Couples tools: “You Hurt Me” Tennis vs I-Statements and Reflective Listening
Posted on September 01, 2022 by Tony Borodovsky, One of Thousands of Relationship Coaches on Noomii.
Couples communication problems and solutions
I would like to tell you a story as old as time. Two people who have lived together for a while are both feeling frustrated by their interactions. The first one takes their current emotion, remembers an incident from the past which contributed to it, and says to the second one,
“You know that thing you did yesterday? You made me so mad when you did that!”
Because they’re caught off guard and feeling on the spot, the second person isn’t able to hear their partner’s concern or understand the change that they’re asking for. What they hear the first person saying is “You’re bad! You hurt me!”
Now, the second person feels like they’ve been unfairly accused – and they feel hurt. They remember a time from the past when the first person made them feel the same way – even if it has almost nothing to do with the event the first person described. They remember it and say
“You know that thing you did the other day? You made me so mad when you did that!”
And now the first person is feeling hurt that the tables have been turned on them, and that their initial request for change has gone unheard. They remember a time when they felt the same way, and they say… Well, you can see where this story is going, right?
The worst part of this particular trap is that the two participants never actually get to talk about the underlying problems which affect them both – they’re stuck on discussing their inability to feel heard and say what they need to say.
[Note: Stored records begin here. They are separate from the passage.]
-- ==== Sys2Proof/Laws/EntryKeeps.lean ====
section
/-! SUPPORT. The operations of Machine/Entry.lean keep what Keeps names. -/

namespace Sys2Proof.Machine

variable {ini : State}

theorem State.countDisp_keeps {s : State} {f d : Nat} (hs : Keeps ini s) :
    Keeps ini (State.countDisp s f d) := by
  unfold State.countDisp
  repeat' first
    | with_reducible assumption
    | with_reducible apply State.updTenant_keeps

end Sys2Proof.Machine
end

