theorem execHostResponse_keeps {line : Nat} {d : BitVec 512} {poison : Bool} {s : State} {out : State} (e :
    execHostResponse line d poison s = .next out) (hs : Keeps ini s) :
    Keeps ini out := by
  unfold execHostResponse at e
  obtain rfl := Host.Outcome.next.inj e
  repeat' first
    | with_reducible assumption
    | with_reducible apply State.homeFill_keeps
    | simp only [Keeps.mk_iff]
    | with_reducible apply Keeps.other
    | with_reducible apply Kept.memWriteLine
    | with_reducible apply Kept.hostWriteLine
    | with_reducible apply Keeps.ite

theorem execBisnpResponse_keeps {line : Nat} {s : State} {out : State} (e : execBisnpResponse line s = .next out) (hs
    : Keeps ini s) :
    Keeps ini out := by
  unfold execBisnpResponse at e
  obtain rfl := Host.Outcome.next.inj e
  repeat' first
    | with_reducible assumption
    | with_reducible apply State.updDir_keeps
    | with_reducible apply State.putTxn_keeps
    | with_reducible apply State.homeGo_keeps
    | simp only [Keeps.mk_iff]
    | with_reducible apply Keeps.other
    | with_reducible apply Keeps.ite
    | refine Keeps.fst (by assumption) ?_
    | refine Keeps.snd (by assumption) ?_
    | split

theorem State.hostReq_keeps {s : State} {m : Msg} (hs : Keeps ini s) :
    Keeps ini (State.hostReq s m) := by
  unfold State.hostReq
  repeat' first
    | with_reducible assumption
    | with_reducible apply State.homeArrive_keeps
    | simp only [Keeps.mk_iff]
    | with_reducible apply Keeps.other
    | with_reducible apply Keeps.ite

theorem execMemRd_keeps {line : Nat} {s : State} {out : State} (e : execMemRd line s = .next out) (hs : Keeps ini s)
    :
    Keeps ini out := by
  unfold execMemRd at e
  obtain rfl := Host.Outcome.next.inj e
  repeat' first
    | with_reducible assumption
    | with_reducible apply State.hostReq_keeps

theorem execMemRdData_keeps {line : Nat} {s : State} {out : State} (e : execMemRdData line s = .next out) (hs : Keeps
    ini s) :
    Keeps ini out := by
  unfold execMemRdData at e
  obtain rfl := Host.Outcome.next.inj e
  repeat' first
    | with_reducible assumption
    | with_reducible apply State.hostReq_keeps

theorem execMemWr_keeps {line : Nat} {d : BitVec 512} {poison : Bool} {s : State} {out : State} (e : execMemWr line d
    poison s = .next out) (hs : Keeps ini s) :
    Keeps ini out := by
  unfold execMemWr at e
  obtain rfl := Host.Outcome.next.inj e
  repeat' first
    | with_reducible assumption
    | with_reducible apply State.hostReq_keeps

theorem execMemWrPtl_keeps {line : Nat} {d : BitVec 512} {mask : BitVec 64} {s : State} {out : State} (e :
    execMemWrPtl line d mask s = .next out) (hs : Keeps ini s) :
    Keeps ini out := by
  unfold execMemWrPtl at e
  obtain rfl := Host.Outcome.next.inj e
  repeat' first
    | with_reducible assumption
    | with_reducible apply State.hostReq_keeps

theorem State.answerUr_keeps {s : State} {line : Nat} (hs : Keeps ini s) :
    Keeps ini (State.answerUr s line) := by
  unfold State.answerUr
  repeat' first
    | with_reducible assumption
    | simp only [Keeps.mk_iff]
    | with_reducible apply Keeps.other

theorem execBar2Access_keeps {f off len : Nat} {wr : Option (BitVec 512)} {s : State} {out : State} (e :
    execBar2Access f off len wr s = .next out) (hs : Keeps ini s) :
    Keeps ini out := by
  unfold execBar2Access at e
  obtain rfl := Host.Outcome.next.inj e
  repeat' first
    | intro _ _ _
    | with_reducible assumption
    | with_reducible apply State.hostReq_keeps
    | with_reducible apply State.answerUr_keeps
    | with_reducible apply Keeps.ite
    | (with_reducible apply Keeps.foldl)
    | refine Keeps.fst (by assumption) ?_
    | refine Keeps.snd (by assumption) ?_
    | split

theorem execBar0InvalidAccess_keeps {_f off len : Nat} {_wr : Bool} {s : State} {out : State} (e :
    execBar0InvalidAccess _f off len _wr s = .next out) (hs : Keeps ini s) :
    Keeps ini out := by
  unfold execBar0InvalidAccess at e
  obtain rfl := Host.Outcome.next.inj e
  repeat' first
    | with_reducible assumption
    | with_reducible apply State.answerUr_keeps
    | with_reducible apply Keeps.ite

end Sys2Proof.Machine
end

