-- ==== Sys2Proof/Tests/Slice0.lean ====
section
/-! SUPPORT. Small tests: ill-formed commands are refused, what a few commands do on small states by the spec's own numbers, and states
that meet the hypotheses of the obligations. -/

namespace Sys2Proof.Tests
set_option Elab.async false
open Sys2Proof Sys2Proof.Machine

/-- The state that a command answers. -/
def after (i : Instr) (s : State) : State := nextOr s (exec i s)

/-! ### Well-formed commands -/

theorem test_ill_formed_units :
    (Instr.add 96 1 2 3).wellFormed = false ∧ (Instr.doorbell 64 0 0).wellFormed = false ∧ (Instr.doorbell 0 16 0).wellFormed = false ∧
    (Instr.msixUnmask 0 65).wellFormed = false ∧ (Instr.pipelineExpand 0 32 0).wellFormed = false ∧ (Instr.pipelineExpand 0 0 16).wellFormed = false ∧
    (Instr.eventPulse 0 64).wellFormed = false ∧ (Instr.triggerPulse 0 8).wellFormed = false ∧ (Instr.laneFail 8 0).wellFormed = false ∧
    (Instr.laneFail 0 4).wellFormed = false ∧ (Instr.refresh 32 0).wellFormed = false ∧ (Instr.refresh 0 32).wellFormed = false ∧
    (Instr.cmpJobStart 16).wellFormed = false ∧ (Instr.brmJobStart 4).wellFormed = false ∧ (Instr.brmVec 0 0 128 1).wellFormed = false ∧
    (Instr.actionDue 1024).wellFormed = false ∧ (Instr.suspendSave 4).wellFormed = false ∧ (Instr.sliceRemoval 96).wellFormed = false ∧
    (Instr.fenceMessage 97 0).wellFormed = false ∧ (Instr.moduleLoss 4).wellFormed = false ∧ (Instr.phaseShed 8 0).wellFormed = false ∧
    (Instr.phaseShed 0 6).wellFormed = false := by decide +kernel

theorem test_ill_formed_values :
    (Instr.rdS 256 0).wellFormed = false ∧ (Instr.rdS 0 (2 ^ 58)).wellFormed = false ∧ (Instr.snpInv (2 ^ 50)).wellFormed = true ∧
    (Instr.data 128 0).wellFormed = false ∧ (Instr.bar2Access 0 0 65 none).wellFormed = false ∧ (Instr.bar2Access 0 0 0 none).wellFormed = false ∧
    (Instr.thermalTrip 0 104).wellFormed = false ∧ (Instr.overVoltage 18500).wellFormed = false ∧ (Instr.underVoltage 4500).wellFormed = false ∧
    (Instr.powerGood 20001).wellFormed = false ∧ (Instr.moduleWarmReset [0, 0, 0, 0, 0] 0).wellFormed = false ∧
    (Instr.sliceFault 0 0 0).wellFormed = false ∧ (Instr.sliceFault 0 4 0).wellFormed = false ∧ (Instr.registerWrite (.bar0 0) 0 3 0).wellFormed = false ∧
    (Instr.linkUp 8 16 true true).wellFormed = false ∧ (Instr.linkUp 64 2 true true).wellFormed = false ∧ (Instr.spdmRequest false [0]).wellFormed = false := by decide +kernel

theorem test_well_formed_bounds :
    (Instr.add 95 1 2 3).wellFormed = true ∧ (Instr.doorbell 63 15 0).wellFormed = true ∧ (Instr.msixUnmask 63 64).wellFormed = true ∧
    (Instr.rdS 255 (2 ^ 58 - 1)).wellFormed = true ∧ (Instr.bar2Access 63 0 64 none).wellFormed = true ∧ (Instr.data 127 0).wellFormed = true := by decide +kernel

/-! ### The machine -/

theorem test_step_front : step { State.reset with pending := [.refReturn, .refLoss] } = exec .refReturn { State.reset with pending := [.refLoss] } := rfl

theorem test_step_idle : step State.reset = .next State.reset := rfl

theorem test_no_word_spells_a_command : decodeTableWord 32 0 = none ∧ State.reset.withFetchWord 32 0 = State.reset := ⟨rfl, rfl⟩

/-! ### Quill -/

/-- A core that may execute anywhere below 256 MiB. -/
def core0 : Core := { released := true, rgnLo := [(0, 0xF)], rgnHi := [(0, 0xFFFF000)] }

/-- The same in task mode. -/
def coreT : Core := { core0 with qstat := 0 }

/-- A device with one tile whose core is c; L1I holds its first line, L1D line 4 in E. -/
def quill (c : Core) : State :=
  { tiles := [(0, { core := c, l1 := { i := [(0, { line := 0, data := 0 })], d := [(32, { line := 4, st := .e, data := 0x8877665544332211 })] } })],
    dstate := .ready, pw := { supply := .up } }

theorem runs_runtime : Runs (quill core0) 0 := by constructor <;> decide
theorem runs_task : Runs (quill coreT) 0 := by constructor <;> decide
theorem outside_slot_and_handler : ¬(quill core0).inSlot 0 ∧ ((quill core0).core 0).exl = false ∧ ((quill core0).core 0).held = false ∧
    ((quill core0).core 0).runtime = true ∧ ((quill coreT).core 0).runtime = false := by
  unfold State.inSlot
  decide

theorem test_add_wraps :
    ((after (.add 0 3 1 2) (quill { core0 with g := [(1, 0xFFFFFFFFFFFFFFFF), (2, 2)] })).core 0).readG 3 = 1 := by decide +kernel

theorem test_g0_discards : ((after (.addi 0 0 0 5) (quill core0)).core 0).readG 0 = 0 ∧ ((after (.addi 0 0 0 5) (quill core0)).core 0).pc = 4 := by decide +kernel

theorem test_div_min : ((after (.div 0 3 1 2) (quill { core0 with g := [(1, 0x8000000000000000), (2, 0xFFFFFFFFFFFFFFFF)] })).core 0).readG 3
    = 0x8000000000000000 := by decide +kernel

theorem test_div_zero : ((after (.div 0 3 1 2) (quill { core0 with g := [(1, 7)], qvbase := 0x100 })).core 0).pc = 0x100 := by decide +kernel

/-- A task-mode write of a control register is not allowed, and 0x0FF names none. -/
theorem hyps_control_registers : crAssigned 0x0FF = false ∧ crAssigned 0x002 = true ∧ crTaskReadable 0x002 = false ∧
    ((quill coreT).core 0).held = false := by decide +kernel
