/-- NaN operands, invalid operations and infinities in single-precision arithmetic (R403, R411, R412, R420, R421, R422, R423, R424, R425, R426, R427, R428). The exception with FEX standing is log entry 38. -/
def Obligations.FloatInvalid : Prop :=
  ∀ (s : State) (frD frA frB frC : Reg) (rc : Bool), FpReady s [] →
    (∀ r ∈ [frA, frB, frC], s.isSingle r = true ∧ fpIsDenormal (s.fprData r) = false) →
    let a := s.fprData frA
    let b := s.fprData frB
    let c := s.fprData frC
    let delivers (i : Instr) (w raised : Word) : Prop :=
      ∃ u, EndsFloat (exec i s) s u ∧
        if raised ≠ 0 ∧ ibmBit s.fpscr 24 = true then
          FpscrAfter raised none none none s.fpscr u.fpscr ∧ FloatKeeps s u rc
        else
          FpscrAfter raised (some false) (some false) (some (fpClass w)) s.fpscr u.fpscr ∧ FloatWrites s u frD w true rc
    let quiet (w : Word) : Word := w ||| 0x00400000
    let first (x y : Word) : Word := if fpIsNan x then quiet x else quiet y
    let snan (ws : List Word) : Word := if ws.any fpIsSnan then fpVXSNAN else 0
    let timesZero (x y : Word) : Bool := (fpIsInf x && fpIsZero y) || (fpIsZero x && fpIsInf y)
    let infinity (negative : Bool) : Word := if negative then 0xFF800000 else 0x7F800000
    let product := fpNeg a != fpNeg c
    let madds : List Instr := [.fmadds frD frA frB frC rc, .fmsubs frD frA frB frC rc, .fnmadds frD frA frB frC rc,
      .fnmsubs frD frA frB frC rc]
    let noNan (x y : Word) : Bool := !fpIsNan x && !fpIsNan y
    (fpIsNan a || fpIsNan b →
      delivers (.fadds frD frA frB rc) (first a b) (snan [a, b]) ∧
      delivers (.fsubs frD frA frB rc) (first a b) (snan [a, b]) ∧
      delivers (.fdivs frD frA frB rc) (first a b) (snan [a, b])) ∧
    (fpIsNan a || fpIsNan c → delivers (.fmuls frD frA frC rc) (first a c) (snan [a, c])) ∧
    (fpIsNan b → delivers (.fres frD frB rc) (quiet b) (snan [b])) ∧
    (fpIsNan a || fpIsNan b || fpIsNan c → ∀ i ∈ madds, delivers i (if fpIsNan a then quiet a else first b c)
      (snan [a, b, c] ||| if timesZero a c then fpVXIMZ else 0)) ∧
    (fpIsInf a && fpIsInf b → delivers (.fdivs frD frA frB rc) 0x7FC00000 fpVXIDI) ∧
    (timesZero a c → delivers (.fmuls frD frA frC rc) 0x7FC00000 fpVXIMZ ∧
      (fpIsNan b = false → ∀ i ∈ madds, delivers i 0x7FC00000 fpVXIMZ)) ∧
    (fpIsZero a && fpIsZero b → delivers (.fdivs frD frA frB rc) 0x7FC00000 fpVXZDZ) ∧
    (noNan a b = true → fpIsInf a || fpIsInf b →
      let sum (i : Instr) (nb : Bool) : Prop :=
        if fpIsInf a = true ∧ fpIsInf b = true ∧ fpNeg a ≠ nb then delivers i 0x7FC00000 fpVXISI
        else delivers i (infinity (if fpIsInf a then fpNeg a else nb)) 0
      sum (.fadds frD frA frB rc) (fpNeg b) ∧ sum (.fsubs frD frA frB rc) (!fpNeg b) ∧
      (fpIsInf b = false → delivers (.fdivs frD frA frB rc) (infinity (fpNeg a != fpNeg b)) 0) ∧
      (fpIsInf a = false →
        delivers (.fdivs frD frA frB rc) (if fpNeg a != fpNeg b then 0x80000000 else 0x00000000) 0)) ∧
    (fpIsInf b → delivers (.fres frD frB rc) (if fpNeg b then 0x80000000 else 0x00000000) 0) ∧
    (noNan a c = true → fpIsInf a || fpIsInf c → timesZero a c = false →
      delivers (.fmuls frD frA frC rc) (infinity product) 0) ∧
    (noNan a c = true → fpIsNan b = false → timesZero a c = false → fpIsInf a || fpIsInf b || fpIsInf c →
      let sum (i : Instr) (nb negated : Bool) : Prop :=
        if (fpIsInf a || fpIsInf c) = true ∧ fpIsInf b = true ∧ product ≠ nb then delivers i 0x7FC00000 fpVXISI
        else delivers i (infinity ((if fpIsInf a || fpIsInf c then product else nb) != negated)) 0
      sum (.fmadds frD frA frB frC rc) (fpNeg b) false ∧ sum (.fmsubs frD frA frB frC rc) (!fpNeg b) false ∧
      sum (.fnmadds frD frA frB frC rc) (fpNeg b) true ∧ sum (.fnmsubs frD frA frB frC rc) (!fpNeg b) true)

/-- frsp keeps a single datum; fctiw and fctiwz round to an integer word or saturate (R440, R441, R442, R403, R411). What an invalid conversion with VE = 1 leaves in FR, FI and FPRF is log entry 36, frsp of a denormalized datum log entry 15, the exception with FEX standing log entry 38. That frsp of a signalling NaN with VE = 1 leaves FR, FI and FPRF is the model's choice, R403 c over the words of R440 that clear FR and FI (log entry 37) -/
def Obligations.FloatConversions : Prop :=
  ∀ (s : State) (frD frB : Reg) (rc : Bool), FpReady s [] →
    s.isSingle frB = true → fpIsDenormal (s.fprData frB) = false →
    let w := s.fprData frB
    let x := fpValue w
    let snan : Word := if fpIsSnan w then fpVXSNAN else 0
    let trapped (raised : Word) : Prop := raised &&& 0x01F80700 ≠ 0 ∧ ibmBit s.fpscr 24 = true
    let gives (i : Instr) (v raised : Word) (fr fi : Bool) : Prop :=
      ∃ u c, (if trapped raised then FloatKeeps s u rc else FloatWrites s u frD v false rc) ∧
        FpscrAfter raised (some fr) (some fi) (some c) s.fpscr u.fpscr ∧ EndsFloat (exec i s) s u
    let converts (i : Instr) (rn : BitVec 2) : Prop :=
      if fpIsNan w then gives i 0x80000000 (fpVXCVI ||| snan) false false
      else if fpIsInf w then gives i (if fpNeg w then 0x80000000 else 0x7FFFFFFF) fpVXCVI false false
      else ∃ z : ℤ, RoundsToInt rn x z ∧
        if 2 ^ 31 ≤ z then gives i 0x7FFFFFFF fpVXCVI false false
        else if z < -2 ^ 31 then gives i 0x80000000 fpVXCVI false false
        else gives i (BitVec.ofInt 32 z) (if (z : ℚ) = x then 0 else fpXX) (decide (|x| < |(z : ℚ)|))
          (decide ((z : ℚ) ≠ x))
    (∃ u, (if trapped snan then FloatKeeps s u rc ∧ FpscrAfter snan none none none s.fpscr u.fpscr
        else FloatWrites s u frD (if fpIsNan w then w ||| 0x00400000 else w) true rc ∧
          FpscrAfter snan (some false) (some false) (some (fpClass w)) s.fpscr u.fpscr) ∧
      EndsFloat (exec (.frsp frD frB rc) s) s u) ∧
    converts (.fctiw frD frB rc) (s.fpscr.extractLsb' 0 2) ∧ converts (.fctiwz frD frB rc) 1

/-- fcmpu and fcmpo write less, greater, equal or unordered to a CR field and FPCC (R445, R446, R53, R411). The exception with FEX standing is log entry 38. -/
def Obligations.FloatCompares : Prop :=
  ∀ (s : State) (crfD : BitVec 3) (frA frB : Reg), s.msrBit msrFP = true →
    s.isSingle frA = true → s.isSingle frB = true →
    let a := s.fprData frA
    let b := s.fprData frB
    let less (x y : Word) : Prop :=
      (fpIsInf x = true ∧ fpNeg x = true ∧ ¬(fpIsInf y = true ∧ fpNeg y = true)) ∨
      (fpIsInf y = true ∧ fpNeg y = false ∧ ¬(fpIsInf x = true ∧ fpNeg x = false)) ∨
      (fpFinite x ∧ fpFinite y ∧ fpValue x < fpValue y)
    let snan := fpIsSnan a || fpIsSnan b
    let compares (i : Instr) (raised : Word) : Prop :=
      ∃ u lt gt eq un, (un = true ↔ fpIsNan a = true ∨ fpIsNan b = true) ∧
        (lt = true ↔ un = false ∧ less a b) ∧ (gt = true ↔ un = false ∧ less b a) ∧
        (eq = true ↔ un = false ∧ lt = false ∧ gt = false) ∧ CrFieldIs crfD lt gt eq un s u ∧
        FpscrAfter raised none none
          (some (BitVec.ofBool (ibmBit s.fpscr 15) ++ BitVec.ofBool lt ++ BitVec.ofBool gt ++ BitVec.ofBool eq ++
            BitVec.ofBool un)) s.fpscr u.fpscr ∧
        u = { s with cr := u.cr, fpscr := u.fpscr } ∧ EndsFloat (exec i s) s u
    compares (.fcmpu crfD frA frB) (if snan then fpVXSNAN else 0) ∧
    compares (.fcmpo crfD frA frB)
      (if snan then fpVXSNAN ||| (if ibmBit s.fpscr 24 then 0 else fpVXVC)
       else if fpIsNan a || fpIsNan b then fpVXVC else 0)

/-- fmr, fneg, fabs, fnabs and fsel move a datum with its tags and leave the FPSCR (R44, R450, R451, R452, R453, R454, R47). That fsel does not look at the source it does not select is log entry 39 (DEDUCED; R44 speaks of reading an FPR as an operand) -/
def Obligations.FloatMoves : Prop :=
  ∀ (s : State) (frD frA frB frC : Reg) (rc : Bool), s.msrBit msrFP = true →
    let moves (i : Instr) (w : Word) (single : Bool) : Prop :=
      ∃ t, FloatResult (exec i s) s t frD w single rc ∧ t.fpscr = s.fpscr
    let b := s.fprData frB
    (s.isTagged frB = true → moves (.fmr frD frB rc) b (s.spTag frB)) ∧
    (s.isSingle frB = true →
      moves (.fneg frD frB rc) (BitVec.ofBool (!b.getLsbD 31) ++ b.extractLsb' 0 31) true ∧
      moves (.fabs frD frB rc) (BitVec.ofBool false ++ b.extractLsb' 0 31) true ∧
      moves (.fnabs frD frB rc) (BitVec.ofBool true ++ b.extractLsb' 0 31) true) ∧
    (s.isSingle frA = true →
      let a := s.fprData frA
      let source := if fpIsNan a = false ∧ (fpNeg a = false ∨ fpIsZero a = true) then frC else frB
      s.isTagged source = true → moves (.fsel frD frA frB frC rc) (s.fprData source) (s.spTag source))
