/- XER[CA]. -/

@[simp] theorem withCarry_cia (s : State) (b : Bool) : (withCarry s b).cia = s.cia := rfl
@[simp] theorem withCarry_gpr (s : State) (b : Bool) : (withCarry s b).gpr = s.gpr := rfl
@[simp] theorem withCarry_tgpr (s : State) (b : Bool) : (withCarry s b).tgpr = s.tgpr := rfl
@[simp] theorem withCarry_fpr (s : State) (b : Bool) : (withCarry s b).fpr = s.fpr := rfl
@[simp] theorem withCarry_sp (s : State) (b : Bool) : (withCarry s b).sp = s.sp := rfl
@[simp] theorem withCarry_lt (s : State) (b : Bool) : (withCarry s b).lt = s.lt := rfl
@[simp] theorem withCarry_cr (s : State) (b : Bool) : (withCarry s b).cr = s.cr := rfl
@[simp] theorem withCarry_lr (s : State) (b : Bool) : (withCarry s b).lr = s.lr := rfl
@[simp] theorem withCarry_ctr (s : State) (b : Bool) : (withCarry s b).ctr = s.ctr := rfl
@[simp] theorem withCarry_fpscr (s : State) (b : Bool) : (withCarry s b).fpscr = s.fpscr := rfl
@[simp] theorem withCarry_msr (s : State) (b : Bool) : (withCarry s b).msr = s.msr := rfl
@[simp] theorem withCarry_sr (s : State) (b : Bool) : (withCarry s b).sr = s.sr := rfl
@[simp] theorem withCarry_dsisr (s : State) (b : Bool) : (withCarry s b).dsisr = s.dsisr := rfl
@[simp] theorem withCarry_dar (s : State) (b : Bool) : (withCarry s b).dar = s.dar := rfl
@[simp] theorem withCarry_dec (s : State) (b : Bool) : (withCarry s b).dec = s.dec := rfl
@[simp] theorem withCarry_sdr1 (s : State) (b : Bool) : (withCarry s b).sdr1 = s.sdr1 := rfl
@[simp] theorem withCarry_srr0 (s : State) (b : Bool) : (withCarry s b).srr0 = s.srr0 := rfl
@[simp] theorem withCarry_srr1 (s : State) (b : Bool) : (withCarry s b).srr1 = s.srr1 := rfl
@[simp] theorem withCarry_sprg (s : State) (b : Bool) : (withCarry s b).sprg = s.sprg := rfl
@[simp] theorem withCarry_tb (s : State) (b : Bool) : (withCarry s b).tb = s.tb := rfl
@[simp] theorem withCarry_ibat (s : State) (b : Bool) : (withCarry s b).ibat = s.ibat := rfl
@[simp] theorem withCarry_dbat (s : State) (b : Bool) : (withCarry s b).dbat = s.dbat := rfl
@[simp] theorem withCarry_dmiss (s : State) (b : Bool) : (withCarry s b).dmiss = s.dmiss := rfl
@[simp] theorem withCarry_imiss (s : State) (b : Bool) : (withCarry s b).imiss = s.imiss := rfl
@[simp] theorem withCarry_missIsData (s : State) (b : Bool) : (withCarry s b).missIsData = s.missIsData := rfl
@[simp] theorem withCarry_rpa (s : State) (b : Bool) : (withCarry s b).rpa = s.rpa := rfl
@[simp] theorem withCarry_tcr (s : State) (b : Bool) : (withCarry s b).tcr = s.tcr := rfl
@[simp] theorem withCarry_ibr (s : State) (b : Bool) : (withCarry s b).ibr = s.ibr := rfl
@[simp] theorem withCarry_esasrr (s : State) (b : Bool) : (withCarry s b).esasrr = s.esasrr := rfl
@[simp] theorem withCarry_sebr (s : State) (b : Bool) : (withCarry s b).sebr = s.sebr := rfl
@[simp] theorem withCarry_ser (s : State) (b : Bool) : (withCarry s b).ser = s.ser := rfl
@[simp] theorem withCarry_hid0 (s : State) (b : Bool) : (withCarry s b).hid0 = s.hid0 := rfl
@[simp] theorem withCarry_iabr (s : State) (b : Bool) : (withCarry s b).iabr = s.iabr := rfl
@[simp] theorem withCarry_reserve (s : State) (b : Bool) : (withCarry s b).reserve = s.reserve := rfl
@[simp] theorem withCarry_itlb (s : State) (b : Bool) : (withCarry s b).itlb = s.itlb := rfl
@[simp] theorem withCarry_dtlb (s : State) (b : Bool) : (withCarry s b).dtlb = s.dtlb := rfl
@[simp] theorem withCarry_mem (s : State) (b : Bool) : (withCarry s b).mem = s.mem := rfl
@[simp] theorem withCarry_stale (s : State) (b : Bool) : (withCarry s b).stale = s.stale := rfl
@[simp] theorem withCarry_power (s : State) (b : Bool) : (withCarry s b).power = s.power := rfl
@[simp] theorem withCarry_powPending (s : State) (b : Bool) : (withCarry s b).powPending = s.powPending := rfl
@[simp] theorem withCarry_checkstop (s : State) (b : Bool) : (withCarry s b).checkstop = s.checkstop := rfl
@[simp] theorem withCarry_pins (s : State) (b : Bool) : (withCarry s b).pins = s.pins := rfl
@[simp] theorem withCarry_sresetPending (s : State) (b : Bool) : (withCarry s b).sresetPending = s.sresetPending := rfl
@[simp] theorem withCarry_mcheckPending (s : State) (b : Bool) : (withCarry s b).mcheckPending = s.mcheckPending := rfl
@[simp] theorem withCarry_wdtResetPending (s : State) (b : Bool) : (withCarry s b).wdtResetPending = s.wdtResetPending := rfl
@[simp] theorem withCarry_decPending (s : State) (b : Bool) : (withCarry s b).decPending = s.decPending := rfl
@[simp] theorem withCarry_wdtPending (s : State) (b : Bool) : (withCarry s b).wdtPending = s.wdtPending := rfl
@[simp] theorem withCarry_env (s : State) (b : Bool) : (withCarry s b).env = s.env := rfl
@[simp] theorem withCarry_map (s : State) (b : Bool) : (withCarry s b).map = s.map := rfl
@[simp] theorem withCarry_cached (s : State) (b : Bool) : (withCarry s b).cached = s.cached := rfl
@[simp] theorem withCarry_amid (s : State) (b : Bool) : (withCarry s b).amid = s.amid := rfl
@[simp] theorem withCarry_teaNext (s : State) (b : Bool) : (withCarry s b).teaNext = s.teaNext := rfl
@[simp] theorem withCarry_teaUnrecognised (s : State) (b : Bool) : (withCarry s b).teaUnrecognised = s.teaUnrecognised := rfl
@[simp] theorem withCarry_draws (s : State) (b : Bool) : (withCarry s b).draws = s.draws := rfl
@[simp] theorem withCarry_deferred (s : State) (b : Bool) : (withCarry s b).deferred = s.deferred := rfl
@[simp] theorem withCarry_windows (s : State) (b : Bool) : (withCarry s b).windows = s.windows := rfl
@[simp] theorem withCarry_taken (s : State) (b : Bool) : (withCarry s b).taken = s.taken := rfl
Changing the way we communicate with I statements and reflective listening can feel very odd at first. So much of our daily language relies on describing situations and facts objectively, that framing everything in terms of your subjective experience feels strangely intimate, and it takes people a while to find their feet.
The challenge is to change every sentence around so that rather than saying “you made me / you did this” you phrase it as “I feel this way when this happens.” You describe the situation as it impacts you without blaming the partner, and really try to help them understand how they contributed to that interaction.
The real magic comes when the second person uses reflective listening to tell you what they think they heard you saying. Couples are often amazed how many tries it takes before they actually realize what their partner has been saying all along. It can take a few back-and-forth revisions of you clarifying your message, and your partner saying it back to you before you meet in the middle, but when that moment happens – you suddenly feel like something unspoken is just there between you, finally clear and understood.
Once you have that good feeling of being heard, you then return the favor for your partner. You hear them phrasing their experience in terms of I statements, and you reflect it back to them until they feel like they’ve been heard and understood. The feeling of rapport that comes from reflective listening can build trust between partners, and give them hope that they can resolve their issues effectively.